Procedo, claro, al indulto póstumo de Violetta Valéry. Y lo extiendo a los melómanos que van a congregarse en las funciones de julio, sobre todo porque les aguarda una severa disciplina de medidas profilácticas.
Tantas son y tan explícitas que más que ir a la ópera parece que vamos al quirófano. Que si el termómetro, que si los geles antisépticos, que si las mascarillas, que si las distancias de seguridad.

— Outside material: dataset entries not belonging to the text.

-- ==== Sys2Proof/Laws/Keeps.lean ====
section
/-!
SUPPORT. What every operation keeps: the parts it does not touch, the canonical form of registers and memories, and the
direction of the clock. The building blocks, and the operations everything is made of.
-/
namespace Sys2Proof.Safety

open Sys2Proof.Machine

/-- Every part of one list stands in another. -/
def within (k l : List Part) : Bool := k.all fun p => l.contains p

theorem within_mem {k l : List Part} (h : within k l = true) : ∀ p ∈ k, p ∈ l := by
  simpa [within, List.all_eq_true] using h

theorem Keeps.refl (l : List Part) (s : State) : Keeps l s s := ⟨sameBut_refl _ _, id, Nat.le_refl _⟩

/-- One more operation. -/
theorem Keeps.next {k l : List Part} {s0 s t : State} (h : Keeps k s t) (hk : within k l = true) (g : Keeps l s0 s) : Keeps l s0 t :=
  ⟨sameBut_trans g.frame (sameBut_mono h.frame (within_mem hk)), fun c => h.canon (g.canon c), Nat.le_trans g.clock h.clock⟩

theorem Keeps.ite {l : List Part} {c : Prop} [Decidable c] {s0 a b : State} (h : Keeps l s0 a) (g : Keeps l s0 b) :
    Keeps l s0 (if c then a else b) := by split <;> assumption

theorem Keeps.fold {α : Type} {l : List Part} {f : State → α → State} {xs : List α} {s0 s : State}
    (h : ∀ s x, Keeps l s0 s → Keeps l s0 (f s x)) (g : Keeps l s0 s) : Keeps l s0 (xs.foldl f s) := by
  induction xs generalizing s with
  | nil => exact g
  | cons x xs ih => exact ih (h s x g)

/-- An operation that stores no register and no memory keeps the canonical form. -/
theorem Keeps.of_same {l : List Part} {s t : State} (h : sameBut l s t) (hr : .regs ∉ l) (hm : .mem ∉ l) (hn : .now ∉ l) :
    Keeps l s t := by
  refine ⟨h, fun c => ⟨?_, fun m => ?_⟩, Nat.le_of_eq ?_⟩
  · have : t.regs = s.regs := h .regs hr
    rw [this]; exact c.1
  · have : (t.mast m).mem = (s.mast m).mem := h .mem hm m
    rw [this]; exact c.2 m
  · exact (show t.now = s.now from h .now hn).symm

/-- One mast is replaced, its memory staying as it was. -/
theorem Keeps.setMast {l : List Part} {s0 s : State} (m : Mast) (x : MastState) (hx : x.mem = (s.mast m).mem)
    (hk : within [Part.masts] l = true) (g : Keeps l s0 s) : Keeps l s0 (s.setMast m x) := by
  refine Keeps.next (k := [.masts]) (s := s) (Keeps.of_same ?_ (by decide) (by decide) (by decide)) hk g
  rw [sameBut_iff]
  simp
  intro o
  by_cases e : o = m
  · subst e; simp [hx]
  · rw [State.mast_setMast_other _ _ _ _ e]

/-- One mast is replaced, with a memory in canonical form. -/
theorem Keeps.setMast_mem {l : List Part} {s0 s : State} (m : Mast) (x : MastState) (hx : canonical s → x.mem.wf = true)
    (hk : within [Part.masts, Part.mem] l = true) (g : Keeps l s0 s) : Keeps l s0 (s.setMast m x) := by
  refine Keeps.next (k := [.masts, .mem]) (s := s) ⟨?_, fun c => ⟨c.1, fun o => ?_⟩, Nat.le_refl _⟩ hk g
  · rw [sameBut_iff]; simp
  · by_cases e : o = m
    · subst e; simp [hx c]
    · rw [State.mast_setMast_other _ _ _ _ e]; exact c.2 o

/-- One mast's memory is replaced by one in canonical form. -/
theorem Keeps.setMem {l : List Part} {s0 s : State} (m : Mast) (x : Memory) (hx : canonical s → x.wf = true)
    (hk : within [Part.masts, Part.mem] l = true) (g : Keeps l s0 s) : Keeps l s0 (s.setMem m x) :=
  Keeps.setMast_mem m _ hx hk g

theorem Keeps.upd_app {l : List Part} {s0 s : State} (x0 : AppPart) (hk : within [Part.app] l = true)
    (g : Keeps l s0 s) : Keeps l s0 { s with app := x0 } := by
  refine Keeps.next (k := [.app]) (s := s) (Keeps.of_same ?_ (by decide) (by decide) (by decide)) hk g
  intro p hp
  cases p <;> first | rfl | exact fun _ => rfl | exact absurd (by decide) hp
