theorem State.warmStart_keeps {l : List Part} {s0 s : State}
    (hk : within [Part.regs, .masts, .log, .app, .mem] l = true) (g : Keeps l s0 s) : Keeps l s0 (State.warmStart s) := by
  refine Keeps.next (k := [Part.regs, .masts, .log, .app, .mem]) (s := s) ?_ hk g
  clear hk g s0 l
  delta State.warmStart
  try beta_reduce
  try lift_lets -underBinder
  repeat' first
    | (intro x; first | (have hx : Keeps [Part.regs, .masts, .log, .app, .mem] s x := (by unfold x; (repeat' first | intro _ | (with_reducible first | assumption | exact Keeps.refl _ _ | apply Keeps.ite | apply Keeps.fold | apply State.initRegions_keeps | apply State.raise_keeps | apply State.showRetain_keeps | apply Keeps.setMem | apply State.setShadow_keeps) | lift_lets -underBinder | split | (clear_value *; split) | (with_reducible apply Keeps.upd_app)) <;> first | rfl | (have hh := ‹canonical _›; simp only [Memory.wf_writeBytes, Memory.wf_writeBank, Memory.wf_erase, Memory.wf_markRange, Memory.wf_setErr, Memory.wf_clearSilence, Memory.wf_takeRange, Memory.wf_writeStore, Memory.wf_writeRecord, Memory.wf_putCells, hh.2])); clear_value x) | skip)
    | (with_reducible first | assumption | exact Keeps.refl _ _ | apply Keeps.ite | apply Keeps.fold | apply State.initRegions_keeps | apply State.raise_keeps | apply State.showRetain_keeps | apply Keeps.setMem | apply State.setShadow_keeps)
    | lift_lets -underBinder
    | split
    | (clear_value *; split)
    | (with_reducible apply Keeps.upd_app)
  all_goals first | rfl | (have hh := ‹canonical _›; simp only [Memory.wf_writeBytes, Memory.wf_writeBank, Memory.wf_erase, Memory.wf_markRange, Memory.wf_setErr, Memory.wf_clearSilence, Memory.wf_takeRange, Memory.wf_writeStore, Memory.wf_writeRecord, Memory.wf_putCells, hh.2])

theorem State.resumeStart_keeps {l : List Part} {s0 s : State}
    (hk : within [Part.lane, .app] l = true) (g : Keeps l s0 s) : Keeps l s0 (State.resumeStart s) := by
  refine Keeps.next (k := [Part.lane, .app]) (s := s) ?_ hk g
  clear hk g s0 l
  delta State.resumeStart
  try beta_reduce
  try lift_lets -underBinder
  repeat' first
    | (intro x; first | (have hx : Keeps [Part.lane, .app] s x := (by unfold x; (repeat' first | intro _ | (with_reducible first | assumption | exact Keeps.refl _ _ | apply Keeps.ite | apply Keeps.fold) | lift_lets -underBinder | split | (clear_value *; split) | (with_reducible apply Keeps.upd_lane_app)) <;> first | rfl); clear_value x) | skip)
    | (with_reducible first | assumption | exact Keeps.refl _ _ | apply Keeps.ite | apply Keeps.fold)
    | lift_lets -underBinder
    | split
    | (clear_value *; split)
    | (with_reducible apply Keeps.upd_lane_app)
  all_goals first | rfl

theorem State.beginRun_keeps {l : List Part} {s0 s : State} (a1 : Bool)
    (hk : within [Part.regs, .writes, .ctl, .masts, .log, .key, .lane, .intake, .fb, .app, .queue, .bridge, .stay, .net, .sup, .field, .upd, .panel, .mon, .mem] l = true) (g : Keeps l s0 s) : Keeps l s0 (State.beginRun s a1) := by
  refine Keeps.next (k := [Part.regs, .writes, .ctl, .masts, .log, .key, .lane, .intake, .fb, .app, .queue, .bridge, .stay, .net, .sup, .field, .upd, .panel, .mon, .mem]) (s := s) ?_ hk g
  clear hk g s0 l
  delta State.beginRun
  try beta_reduce
  try lift_lets -underBinder
  repeat' first
    | (intro x; first | (have hx : Keeps [Part.regs, .writes, .ctl, .masts, .log, .key, .lane, .intake, .fb, .app, .queue, .bridge, .stay, .net, .sup, .field, .upd, .panel, .mon, .mem] s x := (by unfold x; (repeat' first | intro _ | (with_reducible first | assumption | exact Keeps.refl _ _ | apply Keeps.ite | apply Keeps.fold | apply State.changeMode_keeps | apply State.coldStart_keeps | apply State.warmStart_keeps | apply State.resumeStart_keeps | apply State.raise_keeps | apply State.putF_keeps | apply State.setRun_keeps | apply State.scForget_keeps) | lift_lets -underBinder | split | (clear_value *; split) | (with_reducible apply Keeps.upd_app_upd_panel)) <;> first | rfl); clear_value x) | skip)
    | (with_reducible first | assumption | exact Keeps.refl _ _ | apply Keeps.ite | apply Keeps.fold | apply State.changeMode_keeps | apply State.coldStart_keeps | apply State.warmStart_keeps | apply State.resumeStart_keeps | apply State.raise_keeps | apply State.putF_keeps | apply State.setRun_keeps | apply State.scForget_keeps)
    | lift_lets -underBinder
    | split
    | (clear_value *; split)
    | (with_reducible apply Keeps.upd_app_upd_panel)
  all_goals first | rfl

theorem State.autostart_keeps {l : List Part} {s0 s : State}
    (hk : within [Part.regs, .writes, .ctl, .masts, .log, .key, .lane, .intake, .fb, .app, .queue, .bridge, .stay, .net, .sup, .field, .upd, .panel, .mon, .mem] l = true) (g : Keeps l s0 s) : Keeps l s0 (State.autostart s) := by
  refine Keeps.next (k := [Part.regs, .writes, .ctl, .masts, .log, .key, .lane, .intake, .fb, .app, .queue, .bridge, .stay, .net, .sup, .field, .upd, .panel, .mon, .mem]) (s := s) ?_ hk g
  clear hk g s0 l
  delta State.autostart
  try beta_reduce
  try lift_lets -underBinder
  repeat' first
    | (intro x; first | (have hx : Keeps [Part.regs, .writes, .ctl, .masts, .log, .key, .lane, .intake, .fb, .app, .queue, .bridge, .stay, .net, .sup, .field, .upd, .panel, .mon, .mem] s x := (by unfold x; (repeat' first | intro _ | (with_reducible first | assumption | exact Keeps.refl _ _ | apply Keeps.ite | apply Keeps.fold | apply State.raise_keeps | apply State.beginRun_keeps) | lift_lets -underBinder | split | (clear_value *; split) | (with_reducible apply Keeps.upd_panel)) <;> first | rfl); clear_value x) | skip)
    | (with_reducible first | assumption | exact Keeps.refl _ _ | apply Keeps.ite | apply Keeps.fold | apply State.raise_keeps | apply State.beginRun_keeps)
    | lift_lets -underBinder
    | split
    | (clear_value *; split)
    | (with_reducible apply Keeps.upd_panel)
  all_goals first | rfl

theorem State.arpLearn_keeps {l : List Part} {s0 s : State} (a1 : Nat) (a2 : List Sys2Proof.Byte)
    (hk : within [Part.regs, .net] l = true) (g : Keeps l s0 s) : Keeps l s0 (State.arpLearn s a1 a2) := by
  refine Keeps.next (k := [Part.regs, .net]) (s := s) ?_ hk g
  clear hk g s0 l
  delta State.arpLearn
  try beta_reduce
  try lift_lets -underBinder
  repeat' first
    | (intro x; first | (have hx : Keeps [Part.regs, .net] s x := (by unfold x; (repeat' first | intro _ | (with_reducible first | assumption | exact Keeps.refl _ _ | apply Keeps.ite | apply Keeps.fold | apply State.putF_keeps) | lift_lets -underBinder | split | (clear_value *; split) | (with_reducible apply Keeps.upd_net)) <;> first | rfl); clear_value x) | skip)
    | (with_reducible first | assumption | exact Keeps.refl _ _ | apply Keeps.ite | apply Keeps.fold | apply State.putF_keeps)
    | lift_lets -underBinder
    | split
    | (clear_value *; split)
    | (with_reducible apply Keeps.upd_net)
  all_goals first | rfl

theorem State.arpReply_keeps {l : List Part} {s0 s : State} (a1 : Nat)
    (hk : within [Part.regs, .net] l = true) (g : Keeps l s0 s) : Keeps l s0 (State.arpReply s a1) := by
  refine Keeps.next (k := [Part.regs, .net]) (s := s) ?_ hk g
  clear hk g s0 l
  delta State.arpReply
  try beta_reduce
  try lift_lets -underBinder
  repeat' first
    | (intro x; first | (have hx : Keeps [Part.regs, .net] s x := (by unfold x; (repeat' first | intro _ | (with_reducible first | assumption | exact Keeps.refl _ _ | apply Keeps.ite | apply Keeps.fold | apply State.netReply_keeps | apply State.incF_keeps) | lift_lets -underBinder | split | (clear_value *; split) | (with_reducible apply Keeps.upd_net)) <;> first | rfl); clear_value x) | skip)
    | (with_reducible first | assumption | exact Keeps.refl _ _ | apply Keeps.ite | apply Keeps.fold | apply State.netReply_keeps | apply State.incF_keeps)
    | lift_lets -underBinder
    | split
    | (clear_value *; split)
    | (with_reducible apply Keeps.upd_net)
  all_goals first | rfl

Bien lo saben los cantantes, distanciados en sus respectivos cuadrantes. Bien lo sabe el maestro Luisotti. Es él quien dirige las funciones en una urna de plexiglass. Y no estoy exagerando, pero tampoco exagero si digo que la música de Verdi se derrama por el foso y consigue calentar el Teatro, incendiar las pasiones y despojarlo del preservativo.
El Real es el primer gran teatro de Europa que se atreve a abrir. Por eso las medidas de higiene y profilaxis han tenido que extremarse. Y por la misma razón hay tantas butacas ocupadas como vacantes.
La nueva normalidad se parece demasiado a una distopía de Huxley, ir a la ópera sin tocarse, convertirla en un baile de máscaras esterilizado, pero la música de Verdi es capaz de calentar y de conmover hasta los corazones de hielo, no digamos cuando agoniza Violetta Valéry con la voz de Marina Rebeka.